● Task description
Find the line containing "(ih _).trans (h a x)" in the listing below. Repeat it exactly, along with each following line up to and including the one containing "(d.inc f i n).toSysSt = d.toSysSt := rfl".

● Task data
============================================================

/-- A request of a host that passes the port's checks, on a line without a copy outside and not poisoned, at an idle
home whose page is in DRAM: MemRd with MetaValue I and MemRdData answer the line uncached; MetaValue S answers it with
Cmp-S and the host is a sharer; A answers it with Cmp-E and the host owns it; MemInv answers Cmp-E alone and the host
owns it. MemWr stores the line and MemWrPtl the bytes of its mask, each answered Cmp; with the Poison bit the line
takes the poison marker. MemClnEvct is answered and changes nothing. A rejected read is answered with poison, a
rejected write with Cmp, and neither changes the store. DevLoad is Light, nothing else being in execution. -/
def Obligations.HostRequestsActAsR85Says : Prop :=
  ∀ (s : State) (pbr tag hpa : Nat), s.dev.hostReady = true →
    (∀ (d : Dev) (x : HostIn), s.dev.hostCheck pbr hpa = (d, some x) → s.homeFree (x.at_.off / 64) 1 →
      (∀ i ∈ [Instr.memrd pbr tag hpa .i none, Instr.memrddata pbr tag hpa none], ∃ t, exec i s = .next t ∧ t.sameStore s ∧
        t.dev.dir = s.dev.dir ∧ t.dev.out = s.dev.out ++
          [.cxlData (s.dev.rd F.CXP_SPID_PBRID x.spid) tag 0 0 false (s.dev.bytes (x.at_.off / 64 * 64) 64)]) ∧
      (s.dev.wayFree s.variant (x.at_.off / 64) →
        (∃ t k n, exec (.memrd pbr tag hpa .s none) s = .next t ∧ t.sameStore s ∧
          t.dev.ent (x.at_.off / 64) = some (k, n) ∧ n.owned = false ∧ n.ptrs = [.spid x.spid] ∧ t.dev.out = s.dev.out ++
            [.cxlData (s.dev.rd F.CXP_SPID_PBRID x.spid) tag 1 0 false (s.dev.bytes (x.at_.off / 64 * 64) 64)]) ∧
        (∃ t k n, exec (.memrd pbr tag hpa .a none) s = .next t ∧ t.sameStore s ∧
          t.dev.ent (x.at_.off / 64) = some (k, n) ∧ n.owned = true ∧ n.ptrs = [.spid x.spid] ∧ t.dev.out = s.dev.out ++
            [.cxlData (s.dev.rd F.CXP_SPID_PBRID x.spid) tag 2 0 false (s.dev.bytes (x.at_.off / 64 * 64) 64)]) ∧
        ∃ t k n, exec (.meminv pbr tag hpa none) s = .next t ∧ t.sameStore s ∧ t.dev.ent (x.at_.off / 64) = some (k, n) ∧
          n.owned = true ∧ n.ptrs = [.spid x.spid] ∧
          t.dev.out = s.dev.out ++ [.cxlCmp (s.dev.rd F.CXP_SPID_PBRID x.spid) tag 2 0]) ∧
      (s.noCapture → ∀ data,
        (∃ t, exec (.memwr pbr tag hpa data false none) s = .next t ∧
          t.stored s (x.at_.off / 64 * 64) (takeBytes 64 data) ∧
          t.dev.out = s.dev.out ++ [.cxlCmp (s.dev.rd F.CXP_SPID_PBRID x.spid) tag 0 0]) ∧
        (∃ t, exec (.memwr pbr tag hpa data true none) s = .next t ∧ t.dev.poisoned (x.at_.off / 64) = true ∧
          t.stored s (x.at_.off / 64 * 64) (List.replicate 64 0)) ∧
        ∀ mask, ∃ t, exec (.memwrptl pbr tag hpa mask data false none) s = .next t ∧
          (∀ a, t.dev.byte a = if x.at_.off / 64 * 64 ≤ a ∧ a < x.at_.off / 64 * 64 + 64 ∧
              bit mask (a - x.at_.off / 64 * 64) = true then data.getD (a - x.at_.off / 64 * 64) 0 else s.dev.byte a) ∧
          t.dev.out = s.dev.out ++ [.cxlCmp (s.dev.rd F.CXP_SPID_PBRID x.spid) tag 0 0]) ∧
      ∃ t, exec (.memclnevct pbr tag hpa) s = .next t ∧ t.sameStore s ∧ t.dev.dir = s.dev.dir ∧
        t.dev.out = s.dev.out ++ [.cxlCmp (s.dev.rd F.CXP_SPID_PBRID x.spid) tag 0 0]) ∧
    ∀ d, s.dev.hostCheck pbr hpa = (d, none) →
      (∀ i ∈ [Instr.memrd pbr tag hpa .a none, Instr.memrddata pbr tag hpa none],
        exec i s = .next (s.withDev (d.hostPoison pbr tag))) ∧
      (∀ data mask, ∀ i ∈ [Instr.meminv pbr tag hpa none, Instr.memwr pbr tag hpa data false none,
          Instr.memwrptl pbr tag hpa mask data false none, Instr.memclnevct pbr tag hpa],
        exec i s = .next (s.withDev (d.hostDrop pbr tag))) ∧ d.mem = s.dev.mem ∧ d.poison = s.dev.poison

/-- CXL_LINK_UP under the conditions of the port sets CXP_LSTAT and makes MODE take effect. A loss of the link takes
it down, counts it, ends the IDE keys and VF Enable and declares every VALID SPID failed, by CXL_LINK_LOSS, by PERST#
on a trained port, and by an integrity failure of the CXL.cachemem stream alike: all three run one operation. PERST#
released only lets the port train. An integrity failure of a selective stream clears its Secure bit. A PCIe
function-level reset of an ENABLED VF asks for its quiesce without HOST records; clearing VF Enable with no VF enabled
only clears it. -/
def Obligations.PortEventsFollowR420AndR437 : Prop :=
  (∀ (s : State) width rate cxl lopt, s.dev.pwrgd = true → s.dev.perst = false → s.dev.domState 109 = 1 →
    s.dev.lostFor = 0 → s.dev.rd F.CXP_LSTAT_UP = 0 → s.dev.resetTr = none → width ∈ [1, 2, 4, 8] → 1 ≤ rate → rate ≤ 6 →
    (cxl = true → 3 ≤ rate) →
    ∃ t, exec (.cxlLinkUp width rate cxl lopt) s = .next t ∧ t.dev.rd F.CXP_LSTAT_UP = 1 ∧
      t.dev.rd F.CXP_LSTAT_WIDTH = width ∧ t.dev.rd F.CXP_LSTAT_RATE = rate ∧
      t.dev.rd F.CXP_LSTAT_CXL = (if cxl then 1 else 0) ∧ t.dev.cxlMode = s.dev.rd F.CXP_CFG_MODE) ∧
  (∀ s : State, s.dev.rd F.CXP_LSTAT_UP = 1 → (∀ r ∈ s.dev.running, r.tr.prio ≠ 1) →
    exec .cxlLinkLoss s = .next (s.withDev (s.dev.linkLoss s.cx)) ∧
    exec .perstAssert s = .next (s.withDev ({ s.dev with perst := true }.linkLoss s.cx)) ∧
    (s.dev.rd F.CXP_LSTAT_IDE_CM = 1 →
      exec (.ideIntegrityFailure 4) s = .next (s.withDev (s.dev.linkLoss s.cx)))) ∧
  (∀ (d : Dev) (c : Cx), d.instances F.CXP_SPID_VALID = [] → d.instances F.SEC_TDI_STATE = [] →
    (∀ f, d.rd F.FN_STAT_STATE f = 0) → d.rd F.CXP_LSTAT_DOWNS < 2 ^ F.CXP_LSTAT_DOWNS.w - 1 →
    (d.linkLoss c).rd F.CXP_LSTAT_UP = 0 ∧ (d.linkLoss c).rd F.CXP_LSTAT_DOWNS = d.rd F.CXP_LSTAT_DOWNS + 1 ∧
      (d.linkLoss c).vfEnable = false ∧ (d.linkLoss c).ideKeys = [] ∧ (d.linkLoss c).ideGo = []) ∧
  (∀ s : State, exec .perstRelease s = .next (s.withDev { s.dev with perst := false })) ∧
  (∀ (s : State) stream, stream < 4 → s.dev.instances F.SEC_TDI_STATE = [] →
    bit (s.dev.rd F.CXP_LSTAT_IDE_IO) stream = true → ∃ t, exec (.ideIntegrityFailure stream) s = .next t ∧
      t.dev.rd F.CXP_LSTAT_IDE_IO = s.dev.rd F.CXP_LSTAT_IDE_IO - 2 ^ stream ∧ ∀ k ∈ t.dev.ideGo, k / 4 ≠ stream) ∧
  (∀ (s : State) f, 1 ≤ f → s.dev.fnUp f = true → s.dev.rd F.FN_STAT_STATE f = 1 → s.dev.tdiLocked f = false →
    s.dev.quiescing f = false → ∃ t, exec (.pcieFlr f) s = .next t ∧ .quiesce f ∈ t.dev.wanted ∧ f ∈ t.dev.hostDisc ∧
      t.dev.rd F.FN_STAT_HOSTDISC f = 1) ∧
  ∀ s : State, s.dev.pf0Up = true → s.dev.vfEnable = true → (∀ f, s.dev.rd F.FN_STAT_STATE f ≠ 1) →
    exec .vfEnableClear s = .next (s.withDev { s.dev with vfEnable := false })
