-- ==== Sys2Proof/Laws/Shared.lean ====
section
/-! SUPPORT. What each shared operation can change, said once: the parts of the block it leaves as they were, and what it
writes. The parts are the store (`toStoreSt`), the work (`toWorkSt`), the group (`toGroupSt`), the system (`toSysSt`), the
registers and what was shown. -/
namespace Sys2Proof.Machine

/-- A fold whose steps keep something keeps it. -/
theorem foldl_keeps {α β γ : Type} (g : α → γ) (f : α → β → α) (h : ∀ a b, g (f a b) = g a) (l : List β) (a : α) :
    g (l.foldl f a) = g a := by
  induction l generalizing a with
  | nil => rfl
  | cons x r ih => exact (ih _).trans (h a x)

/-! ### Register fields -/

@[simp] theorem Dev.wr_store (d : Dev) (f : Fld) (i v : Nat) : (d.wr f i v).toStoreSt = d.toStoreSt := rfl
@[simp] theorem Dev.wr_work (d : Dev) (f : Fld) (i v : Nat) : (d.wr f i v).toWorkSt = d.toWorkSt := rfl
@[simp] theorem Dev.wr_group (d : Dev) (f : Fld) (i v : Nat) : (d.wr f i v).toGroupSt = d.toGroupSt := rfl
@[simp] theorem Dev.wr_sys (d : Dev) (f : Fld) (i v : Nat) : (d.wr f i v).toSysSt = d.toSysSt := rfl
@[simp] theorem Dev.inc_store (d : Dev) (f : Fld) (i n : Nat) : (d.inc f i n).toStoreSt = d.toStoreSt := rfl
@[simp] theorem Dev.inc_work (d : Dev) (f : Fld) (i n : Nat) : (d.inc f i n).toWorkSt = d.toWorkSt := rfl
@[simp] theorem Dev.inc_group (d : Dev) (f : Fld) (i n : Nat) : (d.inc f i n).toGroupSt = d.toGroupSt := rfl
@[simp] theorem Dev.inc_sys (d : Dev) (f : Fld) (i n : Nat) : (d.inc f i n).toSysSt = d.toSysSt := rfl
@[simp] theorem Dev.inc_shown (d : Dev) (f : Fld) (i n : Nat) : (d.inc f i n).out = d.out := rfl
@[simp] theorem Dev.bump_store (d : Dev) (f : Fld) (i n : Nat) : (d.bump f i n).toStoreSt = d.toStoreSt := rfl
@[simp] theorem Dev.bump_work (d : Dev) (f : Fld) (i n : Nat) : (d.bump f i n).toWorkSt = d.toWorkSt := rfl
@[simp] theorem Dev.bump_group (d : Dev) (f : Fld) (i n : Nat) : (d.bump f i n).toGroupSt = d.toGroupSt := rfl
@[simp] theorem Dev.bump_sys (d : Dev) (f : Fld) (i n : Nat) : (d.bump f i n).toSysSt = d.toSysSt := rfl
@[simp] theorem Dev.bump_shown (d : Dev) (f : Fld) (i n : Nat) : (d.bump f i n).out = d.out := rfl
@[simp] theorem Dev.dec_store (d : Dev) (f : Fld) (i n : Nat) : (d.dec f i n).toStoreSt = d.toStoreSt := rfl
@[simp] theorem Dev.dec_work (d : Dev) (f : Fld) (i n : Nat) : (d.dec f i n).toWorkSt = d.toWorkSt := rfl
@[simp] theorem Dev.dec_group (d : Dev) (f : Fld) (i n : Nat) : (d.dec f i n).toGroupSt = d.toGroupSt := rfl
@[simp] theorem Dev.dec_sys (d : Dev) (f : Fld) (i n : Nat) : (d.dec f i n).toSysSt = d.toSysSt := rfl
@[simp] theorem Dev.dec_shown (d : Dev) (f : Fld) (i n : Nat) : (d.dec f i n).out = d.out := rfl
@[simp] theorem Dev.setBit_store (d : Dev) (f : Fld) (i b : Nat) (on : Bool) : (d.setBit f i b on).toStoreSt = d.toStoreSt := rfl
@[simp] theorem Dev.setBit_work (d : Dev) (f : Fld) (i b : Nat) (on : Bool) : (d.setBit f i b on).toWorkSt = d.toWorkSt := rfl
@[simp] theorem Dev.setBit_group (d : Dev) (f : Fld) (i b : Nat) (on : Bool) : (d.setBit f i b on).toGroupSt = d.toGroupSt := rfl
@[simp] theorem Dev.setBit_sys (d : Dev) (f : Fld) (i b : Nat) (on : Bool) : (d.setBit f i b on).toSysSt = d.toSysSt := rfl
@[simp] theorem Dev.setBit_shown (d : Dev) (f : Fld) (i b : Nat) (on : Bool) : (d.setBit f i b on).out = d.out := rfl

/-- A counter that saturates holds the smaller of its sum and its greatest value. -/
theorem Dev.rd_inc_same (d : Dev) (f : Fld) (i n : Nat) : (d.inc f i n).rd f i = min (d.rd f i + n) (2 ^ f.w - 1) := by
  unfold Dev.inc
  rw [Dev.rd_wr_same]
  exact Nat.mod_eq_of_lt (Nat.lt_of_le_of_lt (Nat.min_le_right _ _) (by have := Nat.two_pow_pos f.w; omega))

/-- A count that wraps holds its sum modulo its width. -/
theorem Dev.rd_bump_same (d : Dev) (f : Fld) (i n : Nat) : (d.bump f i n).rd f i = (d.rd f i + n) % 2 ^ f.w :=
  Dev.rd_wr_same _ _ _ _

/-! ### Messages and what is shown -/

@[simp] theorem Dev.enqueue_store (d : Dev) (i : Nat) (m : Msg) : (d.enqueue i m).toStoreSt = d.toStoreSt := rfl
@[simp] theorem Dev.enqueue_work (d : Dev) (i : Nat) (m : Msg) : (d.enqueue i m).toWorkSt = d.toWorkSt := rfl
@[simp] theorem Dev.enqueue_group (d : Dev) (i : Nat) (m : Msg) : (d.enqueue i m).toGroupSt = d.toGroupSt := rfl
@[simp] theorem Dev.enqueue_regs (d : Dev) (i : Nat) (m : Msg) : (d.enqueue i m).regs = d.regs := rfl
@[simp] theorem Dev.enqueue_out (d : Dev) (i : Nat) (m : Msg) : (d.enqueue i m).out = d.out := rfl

============================================================

● Expected output
  | cons x r ih => exact (ih _).trans (h a x)

/-! ### Register fields -/

@[simp] theorem Dev.wr_store (d : Dev) (f : Fld) (i v : Nat) : (d.wr f i v).toStoreSt = d.toStoreSt := rfl
@[simp] theorem Dev.wr_work (d : Dev) (f : Fld) (i v : Nat) : (d.wr f i v).toWorkSt = d.toWorkSt := rfl
@[simp] theorem Dev.wr_group (d : Dev) (f : Fld) (i v : Nat) : (d.wr f i v).toGroupSt = d.toGroupSt := rfl
@[simp] theorem Dev.wr_sys (d : Dev) (f : Fld) (i v : Nat) : (d.wr f i v).toSysSt = d.toSysSt := rfl
@[simp] theorem Dev.inc_store (d : Dev) (f : Fld) (i n : Nat) : (d.inc f i n).toStoreSt = d.toStoreSt := rfl
@[simp] theorem Dev.inc_work (d : Dev) (f : Fld) (i n : Nat) : (d.inc f i n).toWorkSt = d.toWorkSt := rfl
@[simp] theorem Dev.inc_group (d : Dev) (f : Fld) (i n : Nat) : (d.inc f i n).toGroupSt = d.toGroupSt := rfl
@[simp] theorem Dev.inc_sys (d : Dev) (f : Fld) (i n : Nat) : (d.inc f i n).toSysSt = d.toSysSt := rfl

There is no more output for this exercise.